↓↓↓

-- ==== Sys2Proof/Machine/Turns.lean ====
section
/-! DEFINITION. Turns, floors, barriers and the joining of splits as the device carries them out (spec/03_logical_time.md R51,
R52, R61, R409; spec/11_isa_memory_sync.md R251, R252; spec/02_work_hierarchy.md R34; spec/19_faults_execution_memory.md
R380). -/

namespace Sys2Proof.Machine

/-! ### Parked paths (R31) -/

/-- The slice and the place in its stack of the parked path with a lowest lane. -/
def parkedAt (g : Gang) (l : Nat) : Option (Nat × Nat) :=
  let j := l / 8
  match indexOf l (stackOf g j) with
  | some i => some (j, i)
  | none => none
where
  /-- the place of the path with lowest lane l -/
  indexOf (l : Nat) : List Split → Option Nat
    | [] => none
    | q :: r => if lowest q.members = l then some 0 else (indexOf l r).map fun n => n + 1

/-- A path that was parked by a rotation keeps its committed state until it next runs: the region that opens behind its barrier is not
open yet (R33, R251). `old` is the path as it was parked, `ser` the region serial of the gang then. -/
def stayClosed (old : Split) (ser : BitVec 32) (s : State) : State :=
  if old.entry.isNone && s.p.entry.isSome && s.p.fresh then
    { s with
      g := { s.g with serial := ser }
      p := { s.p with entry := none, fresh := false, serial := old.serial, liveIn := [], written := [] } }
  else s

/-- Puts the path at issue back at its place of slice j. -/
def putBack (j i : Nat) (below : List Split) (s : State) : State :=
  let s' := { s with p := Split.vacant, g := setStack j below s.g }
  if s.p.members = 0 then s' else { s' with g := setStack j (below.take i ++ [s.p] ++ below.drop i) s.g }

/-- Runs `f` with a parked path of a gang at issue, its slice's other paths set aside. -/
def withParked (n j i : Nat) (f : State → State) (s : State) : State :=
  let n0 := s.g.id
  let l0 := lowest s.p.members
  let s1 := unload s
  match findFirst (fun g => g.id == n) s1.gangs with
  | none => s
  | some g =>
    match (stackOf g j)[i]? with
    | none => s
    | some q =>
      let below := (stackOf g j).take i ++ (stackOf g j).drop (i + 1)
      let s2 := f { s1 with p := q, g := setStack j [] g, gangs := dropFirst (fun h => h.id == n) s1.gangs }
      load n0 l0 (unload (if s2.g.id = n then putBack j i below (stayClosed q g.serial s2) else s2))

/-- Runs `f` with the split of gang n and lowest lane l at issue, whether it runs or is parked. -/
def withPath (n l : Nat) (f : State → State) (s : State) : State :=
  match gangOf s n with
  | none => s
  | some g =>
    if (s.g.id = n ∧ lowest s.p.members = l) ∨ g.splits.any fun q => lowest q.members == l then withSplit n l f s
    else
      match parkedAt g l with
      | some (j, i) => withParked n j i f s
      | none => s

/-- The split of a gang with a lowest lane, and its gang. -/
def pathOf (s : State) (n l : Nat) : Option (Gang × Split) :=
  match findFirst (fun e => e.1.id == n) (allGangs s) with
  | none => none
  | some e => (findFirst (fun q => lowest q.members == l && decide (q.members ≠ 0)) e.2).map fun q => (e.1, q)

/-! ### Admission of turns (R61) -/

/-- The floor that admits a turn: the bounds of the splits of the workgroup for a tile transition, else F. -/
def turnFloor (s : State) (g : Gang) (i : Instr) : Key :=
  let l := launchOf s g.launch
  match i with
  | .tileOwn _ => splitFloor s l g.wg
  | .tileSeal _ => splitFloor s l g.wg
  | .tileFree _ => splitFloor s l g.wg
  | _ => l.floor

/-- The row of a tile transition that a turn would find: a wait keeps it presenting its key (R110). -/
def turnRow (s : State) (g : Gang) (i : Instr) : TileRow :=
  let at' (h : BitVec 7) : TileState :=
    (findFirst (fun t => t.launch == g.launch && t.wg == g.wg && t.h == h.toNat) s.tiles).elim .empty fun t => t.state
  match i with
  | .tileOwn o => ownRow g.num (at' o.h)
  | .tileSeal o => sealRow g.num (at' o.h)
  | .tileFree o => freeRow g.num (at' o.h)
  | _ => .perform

↑↑↑
↓↓↓

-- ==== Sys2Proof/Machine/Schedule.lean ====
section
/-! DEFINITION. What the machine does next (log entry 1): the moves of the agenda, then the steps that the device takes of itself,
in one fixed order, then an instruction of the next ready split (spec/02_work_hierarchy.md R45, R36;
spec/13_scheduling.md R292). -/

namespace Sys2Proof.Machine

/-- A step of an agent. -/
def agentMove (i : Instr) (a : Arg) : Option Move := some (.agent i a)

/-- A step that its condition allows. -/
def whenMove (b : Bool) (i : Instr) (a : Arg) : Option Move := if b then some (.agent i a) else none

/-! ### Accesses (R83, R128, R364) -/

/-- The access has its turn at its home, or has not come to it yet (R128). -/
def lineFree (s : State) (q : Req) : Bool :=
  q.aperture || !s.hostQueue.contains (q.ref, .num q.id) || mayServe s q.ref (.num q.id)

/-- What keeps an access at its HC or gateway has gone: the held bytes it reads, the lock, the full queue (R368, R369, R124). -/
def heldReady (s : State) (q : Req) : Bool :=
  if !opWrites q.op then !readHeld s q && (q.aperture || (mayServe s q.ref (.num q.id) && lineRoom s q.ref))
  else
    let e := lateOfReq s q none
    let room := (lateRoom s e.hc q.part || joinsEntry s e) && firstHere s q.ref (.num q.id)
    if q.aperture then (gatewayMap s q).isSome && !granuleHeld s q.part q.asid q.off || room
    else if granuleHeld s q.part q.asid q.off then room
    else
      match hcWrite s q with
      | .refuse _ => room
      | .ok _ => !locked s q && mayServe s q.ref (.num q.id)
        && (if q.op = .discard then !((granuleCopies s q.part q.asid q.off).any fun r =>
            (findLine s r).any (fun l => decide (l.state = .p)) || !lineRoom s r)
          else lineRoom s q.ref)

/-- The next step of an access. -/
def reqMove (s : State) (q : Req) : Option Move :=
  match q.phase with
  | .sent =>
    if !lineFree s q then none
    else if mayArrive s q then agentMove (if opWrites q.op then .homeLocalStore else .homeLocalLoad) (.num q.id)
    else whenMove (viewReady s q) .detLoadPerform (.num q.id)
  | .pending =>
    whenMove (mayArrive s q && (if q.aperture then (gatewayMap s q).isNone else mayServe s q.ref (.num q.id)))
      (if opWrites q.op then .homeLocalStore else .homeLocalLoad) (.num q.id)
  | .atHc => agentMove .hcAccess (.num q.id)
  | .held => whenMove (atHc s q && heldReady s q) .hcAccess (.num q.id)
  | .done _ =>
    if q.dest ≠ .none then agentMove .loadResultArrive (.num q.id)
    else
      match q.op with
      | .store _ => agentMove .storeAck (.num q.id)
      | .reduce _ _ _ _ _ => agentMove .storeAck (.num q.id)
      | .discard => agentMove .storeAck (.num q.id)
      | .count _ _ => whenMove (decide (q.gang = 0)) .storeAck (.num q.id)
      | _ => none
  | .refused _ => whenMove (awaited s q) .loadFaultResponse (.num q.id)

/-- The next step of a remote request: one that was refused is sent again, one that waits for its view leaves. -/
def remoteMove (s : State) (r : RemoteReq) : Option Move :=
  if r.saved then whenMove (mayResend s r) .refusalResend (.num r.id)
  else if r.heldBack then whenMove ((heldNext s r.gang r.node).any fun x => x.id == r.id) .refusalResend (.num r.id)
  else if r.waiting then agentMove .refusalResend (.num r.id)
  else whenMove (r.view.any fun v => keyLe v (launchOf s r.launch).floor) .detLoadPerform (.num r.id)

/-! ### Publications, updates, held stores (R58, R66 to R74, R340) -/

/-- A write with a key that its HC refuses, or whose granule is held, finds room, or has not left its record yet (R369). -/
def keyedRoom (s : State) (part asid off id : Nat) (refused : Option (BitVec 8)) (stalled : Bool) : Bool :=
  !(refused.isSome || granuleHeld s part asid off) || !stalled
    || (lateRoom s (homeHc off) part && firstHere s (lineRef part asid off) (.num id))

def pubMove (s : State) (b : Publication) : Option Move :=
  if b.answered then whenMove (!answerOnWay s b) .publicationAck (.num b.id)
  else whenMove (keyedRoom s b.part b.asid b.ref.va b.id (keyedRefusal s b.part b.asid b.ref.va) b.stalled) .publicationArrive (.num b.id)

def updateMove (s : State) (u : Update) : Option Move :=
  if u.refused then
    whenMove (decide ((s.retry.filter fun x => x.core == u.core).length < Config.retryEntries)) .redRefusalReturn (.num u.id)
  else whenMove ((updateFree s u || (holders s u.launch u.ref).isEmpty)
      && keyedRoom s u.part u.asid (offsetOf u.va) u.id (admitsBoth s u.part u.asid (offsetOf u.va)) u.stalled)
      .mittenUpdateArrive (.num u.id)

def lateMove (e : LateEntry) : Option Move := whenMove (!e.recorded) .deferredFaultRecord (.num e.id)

↑↑↑
↓↓↓

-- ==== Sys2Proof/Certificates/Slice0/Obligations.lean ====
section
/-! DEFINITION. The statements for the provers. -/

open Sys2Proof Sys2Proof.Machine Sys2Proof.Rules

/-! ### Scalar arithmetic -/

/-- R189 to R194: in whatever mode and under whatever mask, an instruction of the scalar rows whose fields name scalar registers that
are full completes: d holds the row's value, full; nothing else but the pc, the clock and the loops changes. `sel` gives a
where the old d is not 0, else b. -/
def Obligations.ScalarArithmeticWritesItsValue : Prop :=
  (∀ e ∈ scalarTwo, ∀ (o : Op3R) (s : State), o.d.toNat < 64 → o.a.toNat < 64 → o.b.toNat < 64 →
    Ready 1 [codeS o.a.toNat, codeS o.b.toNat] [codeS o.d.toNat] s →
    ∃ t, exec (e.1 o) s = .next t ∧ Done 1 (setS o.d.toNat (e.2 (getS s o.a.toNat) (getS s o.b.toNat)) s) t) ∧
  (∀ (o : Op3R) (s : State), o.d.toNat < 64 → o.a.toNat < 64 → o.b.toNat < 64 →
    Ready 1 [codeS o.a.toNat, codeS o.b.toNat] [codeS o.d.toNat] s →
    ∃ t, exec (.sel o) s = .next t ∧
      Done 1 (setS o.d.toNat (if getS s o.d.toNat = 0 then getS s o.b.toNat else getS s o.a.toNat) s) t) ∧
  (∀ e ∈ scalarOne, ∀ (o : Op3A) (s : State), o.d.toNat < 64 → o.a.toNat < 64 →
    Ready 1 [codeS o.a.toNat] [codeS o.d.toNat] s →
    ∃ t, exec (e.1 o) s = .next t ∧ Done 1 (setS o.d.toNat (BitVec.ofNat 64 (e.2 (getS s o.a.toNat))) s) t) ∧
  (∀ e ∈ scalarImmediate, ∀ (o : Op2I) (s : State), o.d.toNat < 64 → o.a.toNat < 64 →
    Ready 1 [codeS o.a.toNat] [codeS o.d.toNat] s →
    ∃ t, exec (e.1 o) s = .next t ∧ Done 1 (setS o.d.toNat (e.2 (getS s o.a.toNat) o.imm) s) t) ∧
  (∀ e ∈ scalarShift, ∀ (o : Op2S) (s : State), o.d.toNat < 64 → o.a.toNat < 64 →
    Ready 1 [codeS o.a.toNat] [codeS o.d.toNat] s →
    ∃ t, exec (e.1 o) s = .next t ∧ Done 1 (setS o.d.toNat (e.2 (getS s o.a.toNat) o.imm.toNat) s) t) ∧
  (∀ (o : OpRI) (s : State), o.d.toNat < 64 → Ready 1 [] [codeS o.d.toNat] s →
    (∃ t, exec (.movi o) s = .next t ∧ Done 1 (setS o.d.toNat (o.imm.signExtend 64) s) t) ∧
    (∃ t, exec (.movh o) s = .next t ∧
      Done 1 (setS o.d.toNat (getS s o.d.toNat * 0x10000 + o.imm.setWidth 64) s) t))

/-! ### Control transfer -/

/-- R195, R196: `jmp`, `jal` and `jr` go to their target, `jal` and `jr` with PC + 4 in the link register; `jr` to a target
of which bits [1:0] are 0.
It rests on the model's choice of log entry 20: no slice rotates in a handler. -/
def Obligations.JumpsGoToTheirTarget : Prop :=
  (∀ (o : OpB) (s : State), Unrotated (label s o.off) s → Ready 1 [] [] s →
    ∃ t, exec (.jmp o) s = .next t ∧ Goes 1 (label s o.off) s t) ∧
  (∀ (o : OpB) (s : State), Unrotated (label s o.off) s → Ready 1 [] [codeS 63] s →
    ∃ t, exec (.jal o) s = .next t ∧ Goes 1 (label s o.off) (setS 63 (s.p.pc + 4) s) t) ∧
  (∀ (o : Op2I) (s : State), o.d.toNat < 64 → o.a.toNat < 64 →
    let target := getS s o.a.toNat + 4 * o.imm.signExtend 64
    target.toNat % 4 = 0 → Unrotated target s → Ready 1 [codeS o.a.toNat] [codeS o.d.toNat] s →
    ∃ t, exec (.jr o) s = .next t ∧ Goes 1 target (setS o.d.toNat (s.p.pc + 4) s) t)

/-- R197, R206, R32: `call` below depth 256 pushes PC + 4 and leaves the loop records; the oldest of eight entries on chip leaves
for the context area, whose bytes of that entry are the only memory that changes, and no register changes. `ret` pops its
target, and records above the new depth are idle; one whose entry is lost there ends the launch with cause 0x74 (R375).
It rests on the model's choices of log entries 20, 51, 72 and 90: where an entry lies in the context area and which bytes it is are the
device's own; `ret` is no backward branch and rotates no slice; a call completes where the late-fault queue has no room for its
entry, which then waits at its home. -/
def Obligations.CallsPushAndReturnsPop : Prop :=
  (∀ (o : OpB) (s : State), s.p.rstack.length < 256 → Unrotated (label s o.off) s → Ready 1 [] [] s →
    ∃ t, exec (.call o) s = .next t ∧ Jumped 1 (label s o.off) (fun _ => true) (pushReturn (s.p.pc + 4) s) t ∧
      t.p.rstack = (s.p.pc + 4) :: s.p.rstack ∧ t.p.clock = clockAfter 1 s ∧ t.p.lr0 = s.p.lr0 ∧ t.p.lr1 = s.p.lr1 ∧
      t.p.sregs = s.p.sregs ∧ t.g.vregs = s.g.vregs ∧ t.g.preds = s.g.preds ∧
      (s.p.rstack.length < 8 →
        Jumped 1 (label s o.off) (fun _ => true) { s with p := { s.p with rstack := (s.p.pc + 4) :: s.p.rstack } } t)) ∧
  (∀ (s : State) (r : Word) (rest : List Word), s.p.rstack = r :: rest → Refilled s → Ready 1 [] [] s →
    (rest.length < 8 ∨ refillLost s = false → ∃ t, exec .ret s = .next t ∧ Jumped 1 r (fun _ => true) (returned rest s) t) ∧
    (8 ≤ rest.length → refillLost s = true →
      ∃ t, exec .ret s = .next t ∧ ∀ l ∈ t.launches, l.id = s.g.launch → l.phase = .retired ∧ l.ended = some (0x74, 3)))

↑↑↑

EXERCISE DETAILS:
Give back the records above exactly, limited to the lines between the one holding "(∀ (o : OpRI)" and the one holding "on chip leaves", inclusive.

YOUR SOLUTION:
  (∀ (o : OpRI) (s : State), o.d.toNat < 64 → Ready 1 [] [codeS o.d.toNat] s →
    (∃ t, exec (.movi o) s = .next t ∧ Done 1 (setS o.d.toNat (o.imm.signExtend 64) s) t) ∧
    (∃ t, exec (.movh o) s = .next t ∧
      Done 1 (setS o.d.toNat (getS s o.d.toNat * 0x10000 + o.imm.setWidth 64) s) t))

/-! ### Control transfer -/

/-- R195, R196: `jmp`, `jal` and `jr` go to their target, `jal` and `jr` with PC + 4 in the link register; `jr` to a target
of which bits [1:0] are 0.
It rests on the model's choice of log entry 20: no slice rotates in a handler. -/
def Obligations.JumpsGoToTheirTarget : Prop :=
  (∀ (o : OpB) (s : State), Unrotated (label s o.off) s → Ready 1 [] [] s →
    ∃ t, exec (.jmp o) s = .next t ∧ Goes 1 (label s o.off) s t) ∧
  (∀ (o : OpB) (s : State), Unrotated (label s o.off) s → Ready 1 [] [codeS 63] s →
    ∃ t, exec (.jal o) s = .next t ∧ Goes 1 (label s o.off) (setS 63 (s.p.pc + 4) s) t) ∧
  (∀ (o : Op2I) (s : State), o.d.toNat < 64 → o.a.toNat < 64 →
    let target := getS s o.a.toNat + 4 * o.imm.signExtend 64
    target.toNat % 4 = 0 → Unrotated target s → Ready 1 [codeS o.a.toNat] [codeS o.d.toNat] s →
    ∃ t, exec (.jr o) s = .next t ∧ Goes 1 target (setS o.d.toNat (s.p.pc + 4) s) t)

/-- R197, R206, R32: `call` below depth 256 pushes PC + 4 and leaves the loop records; the oldest of eight entries on chip leaves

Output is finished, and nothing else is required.